H-alt: distribution is different from a normal distribution.
shapiro.test(eg8_18$Sales)
##
## Shapiro-Wilk normality test
##
## data: eg8_18$Sales
## W = 0.84399, p-value = 0.003353
May not be very applicable here. But just for illustration……
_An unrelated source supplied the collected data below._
/-- The loop starts with BQ_NEW's zero coefficients (R181, R224). -/
theorem renderTurn_coef_zero (s : State) : (renderTurn s 0).coef = Coefs.zero := openFilter_coef _

/-- The loop starts with BQ_NEW's zero history (R181, R224). -/
theorem renderTurn_hist_zero (s : State) : (renderTurn s 0).hist = History.zero := openFilter_hist _

/-- Before turn i IDX is i (R30). -/
theorem renderTurn_idx (s : State) {i : Nat} (hi : i < 2 ^ 32) : (renderTurn s i).idx.toNat = i := by
  have h0 := renderOpened_idx s
  rw [renderTurn, filt_idx i _ (by omega), h0, Nat.zero_add]

/-- Throughout the loop DRY holds the samples below N and its old words from N on (R223). -/
theorem memGet_renderTurn_dry (s : State) (i j : Nat) :
    memGet j (renderTurn s i).dry = if j < Spec.Length s.opr then some (renderSample s j) else memGet j s.dry := by
  rw [renderTurn_frame]
  exact generate_dry _ _ _ (bufferLen s.opr).isLt.le j

/-- Before turn i OUT holds the Y1 of each turn before it, and its old words from i on (R228). -/
theorem memGet_renderTurn_out (s : State) {i : Nat} (hi : i < 2 ^ 32) (j : Nat) :
    memGet j (renderTurn s i).out = if j < i then some (renderTurn s (j + 1)).hist.y1 else memGet j s.out := by
  have h0 := renderOpened_idx s
  rw [renderTurn, filt_out i _ (by omega), h0, renderOpened_out]
  simp only [Nat.zero_le, true_and, Nat.zero_add, Nat.sub_zero, renderTurn]

/-- Turn i reads the sample of index i (R228). -/
theorem renderTurn_dryWord (s : State) {i : Nat} (hi : i < Spec.Length s.opr) :
    dryWord (renderTurn s i) (renderTurn s i).idx.toNat = renderSample s i := by
  rw [renderTurn_idx s (hi.trans (bufferLen s.opr).isLt), dryWord, memGet_renderTurn_dry, if_pos hi, Option.getD_some]

/-- The coefficients after turn i: those of the cutoff at i at a tick, the same as before otherwise (R226, R228). -/
theorem renderTurn_coef (s : State) {i : Nat} (hi : i < 2 ^ 32) :
    if i % (updateInterval s.opr (s.draws + Spec.Length s.opr)).toNat = 0 then
      Spec.CoefsShow (tickCoefs s s.opr.srate i) (renderTurn s (i + 1)).coef
    else (renderTurn s (i + 1)).coef = (renderTurn s i).coef := by
  have h := filterSample_coef (renderTurn s i)
  rwa [← renderTurn_succ, renderTurn_idx s hi, renderTurn_spu, tickCoefs, renderTurn_opr, renderTurn_params,
    renderTurn_fs, ← tickCoefs] at h

/-- The history after turn i: the sample, the output and the words moved (R205, R228). -/
theorem renderTurn_hist (s : State) {i : Nat} (hi : i < Spec.Length s.opr) :
    Copied (renderSample s i) (renderTurn s (i + 1)).hist.x1 ∧
      Copied (renderTurn s i).hist.x1 (renderTurn s (i + 1)).hist.x2 ∧
      Copied (renderTurn s i).hist.y1 (renderTurn s (i + 1)).hist.y2 ∧
      Shows (Spec.Output (renderTurn s (i + 1)).coef (renderTurn s i).hist (renderSample s i))
        (renderTurn s (i + 1)).hist.y1 := by
  obtain ⟨hx1, hx2, hy2⟩ := filterSample_moves (renderTurn s i)
  have hy1 := filterSample_output (renderTurn s i)
  rw [← renderTurn_succ, renderTurn_dryWord s hi] at hx1 hy1
  rw [← renderTurn_succ] at hx2 hy2
  exact ⟨hx1, hx2, hy2, hy1⟩

/-! ## What RENDER does (R221 to R239) -/

/-- What RENDER may change, from s to t: N and IDX, which agree, SPU, the filter, the buffers and the free values; the command
has completed (R221). -/
def RenderFrame (s t : State) : Prop :=
  t = { s with
    n := t.n, idx := t.n, spu := t.spu, fs := s.opr.srate, coef := t.coef, hist := t.hist
    dry := t.dry, out := t.out, draws := t.draws, phase := .idle, running := none
    status := { s.status with busy := false, done := true } }

/-- A RENDER that fits ends with the state after as many turns as the length (R221). -/
theorem exec_render_eq {s : State} (hfit : Spec.Length s.opr ≤ s.params.nmax) :
    exec .render s = .next (complete (renderTurn s (Spec.Length s.opr))) := by
  have hrun := exec_eq .render s
  rw [hrun, exec_render_of_fits hfit hrun]
  rfl

/-- The state after all turns, completed, differs from the one before RENDER only as `RenderFrame` allows. -/
theorem renderFrame_complete (s : State) :
    RenderFrame s (complete (renderTurn s (Spec.Length s.opr))) := by
  have hidx : (renderTurn s (Spec.Length s.opr)).idx = bufferLen s.opr :=
    BitVec.eq_of_toNat_eq (renderTurn_idx s (bufferLen s.opr).isLt)
  have hframe := renderTurn_frame s (Spec.Length s.opr)
  rw [hidx] at hframe
  rw [RenderFrame, hframe]
  rfl

/-- SPU is at least 1, and of a finite product the count R225 gives. -/
theorem spu_updateInterval (o : OperandRegs) (k : Nat) :
    1 ≤ (updateInterval o k).toNat ∧
      ∀ x, ieeeMul (ieeeOfWord o.srate) (ieeeOfWord 0x3F50624DD2F1A9FC) = .fin x →
        (updateInterval o k).toNat = max 1 (lenOf (.fin x)).toNat :=
  ⟨one_le_updateInterval o k, fun _ => updateInterval_of_fin k⟩

/-- Settles O28: c and h are the coefficients and the history before each turn. -/
theorem renderFiltersTheDryBuffer : Obligations.RenderFiltersTheDryBuffer := by
  refine fun s => ⟨exec_of_overlong (.inr (.inr rfl)), fun hfit => ?_⟩
  have hexec := exec_render_eq hfit
  obtain ⟨-, hn⟩ := exec_render_length hfit hexec
  have hlt : Spec.Length s.opr < 2 ^ 32 := (bufferLen s.opr).isLt
  obtain ⟨hspu, hfin⟩ := spu_updateInterval s.opr (s.draws + Spec.Length s.opr)
  refine ⟨_, hexec, renderFrame_complete s, hn, ?_⟩
  simp only [complete_spu, complete_dry, complete_out, complete_coef, complete_hist, renderTurn_spu,
    memGet_renderTurn_dry, memGet_renderTurn_out s hlt]
  refine ⟨hspu, hfin, fun i hi => ⟨if_neg hi.not_gt, if_neg hi.not_gt⟩, fun i => (renderTurn s i).coef,
    fun i => (renderTurn s i).hist, renderTurn_coef_zero s, renderTurn_hist_zero s, rfl, rfl, fun i hi => ?_⟩
  obtain ⟨hx1, hx2, hy2, hy1⟩ := renderTurn_hist s hi
  exact ⟨renderSample s i, _, if_pos hi, if_pos hi, sample_renderSample s i, renderTurn_coef s (hi.trans hlt), hx1, hx2, rfl,
    hy2, hy1⟩

/-- A word that is copied and copied on is copied (R205). -/
theorem Copied.trans {a b c : Word} (h : Copied a b) (h' : Copied b c) : Copied a c := by
  intro x hx
  have hb := h x hx
  rw [h' x (hb ▸ hx), hb]

/-- A zero is copied to a zero. -/
theorem Copied.eq_zero {w : Word} (h : Copied 0 w) : w = 0 := h _ valOf_zero

/-- Coefficients that are set to v i at each tick i and kept otherwise are, after turn i, those of the last tick (R238). -/
theorem coefsShow_last_tick {n spu : Nat} {c : Nat → Coefs} {v : Nat → CoefVals}
    (h : ∀ i < n, if i % spu = 0 then Spec.CoefsShow (v i) (c (i + 1)) else c (i + 1) = c i) (i : Nat) (hi : i < n) :
    Spec.CoefsShow (v (i / spu * spu)) (c (i + 1)) := by
  have hturn := h i hi
  split at hturn
  · next htick => rwa [Nat.div_mul_cancel (Nat.dvd_of_mod_eq_zero htick)]
  · next hoff =>
    cases i with
    | zero => exact absurd (Nat.zero_mod spu) hoff
    | succ i =>
      have hdiv : (i + 1) / spu = i / spu := Nat.succ_div_of_mod_ne_zero hoff
      rw [hturn, hdiv]
      exact coefsShow_last_tick h i (by omega)

/-- Settles O29: what O28 says of the last two turns, and of the last tick among all. -/
theorem renderEndState : Obligations.RenderEndState := by
  intro s t hfit ht
  obtain ⟨u, hu, hframe, hn, -, -, -, c, h, -, h0, hc, hh, hturn⟩ := (renderFiltersTheDryBuffer s).2 hfit
  cases hu.symm.trans ht
  refine ⟨congrArg State.idx hframe, congrArg State.fs hframe, congrArg (·.status.busy) hframe,
    congrArg (·.status.done) hframe, ?_⟩
  rw [← hc, ← hh, hn]
  generalize Spec.Length s.opr = n at *
  refine ⟨fun h1 => ?_, ?_, fun h2 => ?_⟩
  · obtain ⟨k, rfl⟩ := Nat.exists_eq_add_of_le' h1
    obtain ⟨x, y, hx, hy, -, -, hx1, -, rfl, -, -⟩ := hturn k k.lt_succ_self
    refine ⟨⟨x, hx, hx1⟩, hy, coefsShow_last_tick (v := tickCoefs s s.opr.srate) (fun i hi => ?_) k k.lt_succ_self⟩
    obtain ⟨_, _, -, -, -, hcoef, -⟩ := hturn i hi
    exact hcoef
  · rintro rfl
    obtain ⟨x, y, -, -, -, -, -, hx2, -, hy2, -⟩ := hturn 0 Nat.one_pos
    rw [h0] at hx2 hy2
    exact ⟨hx2.eq_zero, hy2.eq_zero⟩
  · obtain ⟨k, rfl⟩ := Nat.exists_eq_add_of_le' h2
    obtain ⟨x, y, hx, hy, -, -, hx1, -, rfl, -, -⟩ := hturn k (by omega)
    obtain ⟨-, -, -, -, -, -, -, hx2, -, hy2, -⟩ := hturn (k + 1) (by omega)
    exact ⟨⟨x, hx, hx1.trans hx2⟩, _, hy, hy2⟩

/-- Settles O30: with no sample the state is that before turn 0. -/
theorem emptyRenderStillBuildsTheFilter : Obligations.EmptyRenderStillBuildsTheFilter := by
  intro s h0
  have hexec := exec_render_eq (s := s) (by omega)
  have hlen : bufferLen s.opr = 0 := BitVec.eq_of_toNat_eq h0
  have hframe := renderFrame_complete s
  rw [h0] at hexec hframe
  obtain ⟨hspu, hfin⟩ := spu_updateInterval s.opr (s.draws + Spec.Length s.opr)
  rw [← renderTurn_spu s 0] at hspu hfin
  refine ⟨_, hexec, ?_, hspu, hfin⟩
  have hdry : (renderTurn s 0).dry = s.dry := renderOpened_dry_of_empty h0
  have hout : (renderTurn s 0).out = s.out := renderOpened_out s
  rwa [RenderFrame, complete_n, complete_coef, complete_hist, complete_dry, complete_out, renderTurn_n, hlen,
    renderTurn_coef_zero, renderTurn_hist_zero, hdry, hout] at hframe

end Sys2Proof.Machine
end

section
/-! PROOFS of the statements of spec/60_exceptions.md: the two faults (R263, R264), and that no step stops the machine or changes
an idle core on its own (R260, R265, R276). -/

namespace Sys2Proof.Machine

/-! ## The two faults (R263, R264) -/

/-- Settles O36: the capacity check comes before anything else is written. -/
theorem capacityFaultWritesNothingElse : Obligations.CapacityFaultWritesNothingElse :=
  fun _ _ => exec_of_overlong

/-- A CMD write of a word the decoder rejects raises IllegalCommand while BUSY = 0 (R96, R264). -/
theorem commandWrite_of_rejected {w : Word} {s : State} (hb : s.status.busy = false) (hd : ∃ e, decode w = .error e) :
    commandWrite w s = .next (raiseIllegal s) := by
  obtain ⟨e, hd⟩ := hd
  simp [commandWrite, hb, hd]

/-- Settles O37: the decoder rejects exactly the reserved opcodes, and the core then raises IllegalCommand. -/
theorem reservedOpcodeSetsOnlyIllcmd : Obligations.ReservedOpcodeSetsOnlyIllcmd := by
  intro s w rest hp hb hop
  have hd : ∃ e, decode w = .error e := by
    rwa [decode_eq_error_iff, commandOf_eq_none_iff, opField_toNat]
  calc step s = commandWrite w { s with pending := rest } := step_of_pending_cons hp
    _ = .next (raiseIllegal { s with pending := rest }) := commandWrite_of_rejected hb hd

/-! ## Every step goes on (R260, R265, R276) -/

/-- A CMD write answers a next state, whether it is dropped, runs a command or raises IllegalCommand (R260). -/
theorem exists_commandWrite (w : Word) (s : State) : ∃ t, commandWrite w s = .next t := by
  unfold commandWrite
  split
  · exact ⟨_, rfl⟩
  · split
    · exact ⟨_, exec_eq _ s⟩
    · exact ⟨_, rfl⟩

/-- Every access of the host answers a next state (R260, R265). -/
theorem exists_perform (a : HostAct) (s : State) : ∃ t, perform a s = .next t := by
  cases a with
  | write addr w =>
    simp only [perform]
    split
    · exact exists_commandWrite w s
    · exact ⟨_, rfl⟩
  | read | reset | start | tick | wait => exact ⟨_, rfl⟩

/-- Settles O41: neither the core's own step nor an access of the host stops the machine. -/
theorem everyStepGoesOn : Obligations.EveryStepGoesOn := by
  intro s
  cases hp : s.pending with
  | nil => exact ⟨_, step_of_pending_nil hp⟩
  | cons a rest =>
    rw [step_of_pending_cons hp]
    exact exists_perform a _

/-- In phase IDLE the sequencer does nothing (R276). -/
theorem tick_of_idle {s : State} (h : s.phase = .idle) : tick s = s := by
  simp [tick, h]

/-- Settles O52: with nothing pending a step is the sequencer's, which does nothing in phase IDLE. -/
theorem idleCoreWaits : Obligations.IdleCoreWaits := by
  intro s hidle hp
  rw [step_of_pending_nil hp, tick_of_idle hidle]

end Sys2Proof.Machine
end

section
/-! PROOFS of the statements of spec/70_reset_and_hazards.md: when a running RENDER changes the coefficients (R307), and what the
host's accesses do while BUSY = 1 (R300). -/

namespace Sys2Proof.Machine

/-! ## The coefficients of a running RENDER (R228, R307) -/

/-- A step of phase FILT is a turn of the filter loop below N, and the end of the command from N on (R228, R236). -/
theorem tick_filt_cases {s : State} (h : s.phase = .filt) :
    (s.idx.toNat < s.n.toNat ∧ tick s = filterSample s) ∨ (s.n.toNat ≤ s.idx.toNat ∧ tick s = complete s) := by
  simpa [h] using tick_cases s

/-- Settles O32: of the two steps of phase FILT the command's end keeps the coefficients, and so does a turn off the ticks. -/
theorem coefficientsChangeOnlyAtTicks : Obligations.CoefficientsChangeOnlyAtTicks := by
  intro s t hfilt hp hstep hne
  rw [step_of_pending_nil hp] at hstep
  cases hstep
  rcases tick_filt_cases hfilt with ⟨hlt, e⟩ | ⟨-, e⟩ <;> rw [e] at hne ⊢
  · have hcoef := filterSample_coef s
    split at hcoef
    · next htick => exact ⟨htick, hlt, hcoef⟩
    · exact absurd hcoef hne
  · exact absurd (complete_coef s) hne

/-! ## The host's accesses while BUSY = 1 (R300) -/

/-- While BUSY = 1 a write of any address is dropped (R300). -/
theorem perform_write_of_busy {s : State} (hb : s.status.busy = true) (addr : Addr) (w : Word) :
    perform (.write addr w) s = .next s := by
  simp [perform, commandWrite, hb, busWrite_busy hb]
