-- ==== Sys2Proof/Syntax.lean ====
section
/-! DEFINITION. The command set: one constructor per row of spec/opcode_table.json
(`30_encoding.md` rule R43). The ignored operand of `NEXT` and `GETSTATE` is no part of the command
(rule R46). -/

namespace Sys2Proof

/-- A command (`30_encoding.md` rules R43, R46). -/
inductive Instr where
  /-- `NEXT`, op 00: draw one 64-bit value (`42_draw_permute.md` rule R71). -/
  | next
  /-- `SEED s`, op 01: the source's `new` and `reseed` (`41_seed.md` rule R63). -/
  | seed (s : U128)
  /-- `GETSTATE`, op 10: return the state (`43_state_access.md` rule R76). -/
  | getstate
  /-- `SETSTATE v`, op 11: replace the state (`43_state_access.md` rule R77). -/
  | setstate (v : U128)
deriving DecidableEq, Repr

end Sys2Proof
end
durbinWatsonTest(eg8_18_regression)
## lag Autocorrelation D-W Statistic p-value
## 1 -0.4602732 2.906229 0.018
## Alternative hypothesis: rho != 0
Use Breusch Pagan Test.
library(olsrr)
ols_test_breusch_pagan(eg8_18_regression)
##
## Breusch Pagan Test for Heteroskedasticity
## -----------------------------------------
## Ho: the variance is constant
## Ha: the variance is not constant
##
## Data
## ----------------------------------------
## Response : eg8_18$Sales
## Variables: fitted values of eg8_18$Sales
##
## Test Summary
## ----------------------------
## DF = 1
## Chi2 = 2.49159
## Prob > Chi2 = 0.1144561
Multiple test for each variable.
ols_test_breusch_pagan(eg8_18_regression, rhs = TRUE,
multiple = TRUE)
##
## Breusch Pagan Test for Heteroskedasticity
## -----------------------------------------
## Ho: the variance is constant
## Ha: the variance is not constant
##
## Data
## -------------
## Response : eg8_18$Sales
## Variables: m2
##
## Test Summary (Unadjusted p values)
## --------------------------------------------
## Variable chi2 df p
## --------------------------------------------
## m2 2.49159 1 0.1144561
## --------------------------------------------
## simultaneous 2.49159 1 0.1144561
## --------------------------------------------
library(gvlma)
gvlma(eg8_18_regression)
##
## Call:
## lm(formula = eg8_18$Sales ~ eg8_18$Temperature^2)
##
## Coefficients:
## (Intercept) eg8_18$Temperature
## -32511.2 408.6
##
##
## ASSESSMENT OF THE LINEAR MODEL ASSUMPTIONS
## USING THE GLOBAL TEST ON 4 DEGREES-OF-FREEDOM:
## Level of Significance = 0.05
##
## Call:
## gvlma(x = eg8_18_regression)
##
## Value p-value Decision
## Global Stat 15.15675 0.0043869 Assumptions NOT satisfied!
## Skewness 1.22049 0.2692645 Assumptions acceptable.
## Kurtosis 0.06201 0.8033491 Assumptions acceptable.
## Link Function 13.59504 0.0002268 Assumptions NOT satisfied!
## Heteroscedasticity 0.27922 0.5972123 Assumptions acceptable.